Dark heads don’t turn toward the high-pitched shouts. Looks are straight ahead. Ramrod stiff like cardboard cutouts. Iman—next to me—turns to cardboard. Another mile—second little boy—runs, shouts. Riders and driver deaf and blind. A third—the last little boy with an old mouth.
“Iman! What did those little boys shout?”
Iman shifts.
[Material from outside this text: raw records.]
-- ==== Sys2Proof/Laws/InvFlags.lean ====
section
/-! SUPPORT. What the operations of Machine/Flags.lean keep. -/
namespace Sys2Proof.Machine

variable {R : State → Prop} {s : State}

theorem State.raiseVec_inv (v : Nat) (hc : ∀ p ∈ [Part.pcie, .out], Closed R p) (h : R s) :
    R (s.raiseVec v) := by
  unfold State.raiseVec
  try dsimp only
  repeat' (first | exact sub_inv (by decide) hc | (intro _; try dsimp only) | with_reducible assumption | with_reducible apply inv_ite | with_reducible apply State.emit_inv | with_reducible apply State.modPcie_inv | split)
  all_goals first | rfl | exact ⟨rfl, rfl, rfl⟩ | assumption

theorem State.drainPba_inv (hc : ∀ p ∈ [Part.pcie, .out], Closed R p) (h : R s) :
    R (s.drainPba) := by
  unfold State.drainPba
  try dsimp only
  repeat' (first | exact sub_inv (by decide) hc | (intro _; try dsimp only) | with_reducible assumption | with_reducible apply inv_ite | with_reducible apply seqAll_inv | with_reducible apply State.modPcie_inv | with_reducible apply State.emit_inv | split)
  all_goals first | rfl | exact ⟨rfl, rfl, rfl⟩ | assumption

theorem State.settle_inv (hc : ∀ p ∈ [Part.pcie, .out], Closed R p) (h : R s) :
    R (s.settle) := by
  unfold State.settle
  try dsimp only
  repeat' (first | exact sub_inv (by decide) hc | (intro _; try dsimp only) | with_reducible assumption | with_reducible apply inv_ite | with_reducible apply State.modPcie_inv | with_reducible apply seqAll_inv | with_reducible apply State.raiseVec_inv | with_reducible apply State.emit_inv | split)
  all_goals first | rfl | exact ⟨rfl, rfl, rfl⟩ | assumption

theorem State.irq_inv (p1 : Nat) (bits : Nat) (hc : ∀ p ∈ [Part.regs, .pcie, .out], Closed R p) (h : R s) :
    R (s.irq p1 bits) := by
  unfold State.irq
  try dsimp only
  repeat' (first | exact sub_inv (by decide) hc | (intro _; try dsimp only) | with_reducible assumption | with_reducible apply inv_ite | with_reducible apply State.settle_inv | with_reducible apply State.setReg_inv | split)
  all_goals first | rfl | exact ⟨rfl, rfl, rfl⟩ | assumption

theorem State.hostWrite_inv (addr : Nat) (bs : List Byte) (hc : ∀ p ∈ [Part.regs, .pcie, .out], Closed R p) (h : R s) :
    R (s.hostWrite addr bs) := by
  unfold State.hostWrite
  try dsimp only
  repeat' (first | exact sub_inv (by decide) hc | (intro _; try dsimp only) | with_reducible assumption | with_reducible apply inv_ite | with_reducible apply State.modPcie_inv | with_reducible apply State.emit_inv | with_reducible apply State.irq_inv | with_reducible apply State.incReg_inv | split)
  all_goals first | rfl | exact ⟨rfl, rfl, rfl⟩ | assumption

end Sys2Proof.Machine
end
Embarrassed. Weary. “They ask for water.”
Predatory thorn bushes reappear. Road crusts brown. We pile out for the first of three daylight breaks. Men turn their backs to pee where they stand. Women hustle in groups down a worn thorny path. Squat. Giggle.
Together again near the bus everyone pulls out food and drink brought with them. I didn’t know to bring anything. The women share with me—bread, oranges, and water.
Ascenders from nowhere fill the bus. I’m back in the conductor’s seat. Three lanky flat-muscled young men culled from the plain hang on handrails above my seat. They lean close. Curious. Silent. Thrust chests forward. Look over the top of my head out the window. I don’t look at them either—sit still—white animal under inspection.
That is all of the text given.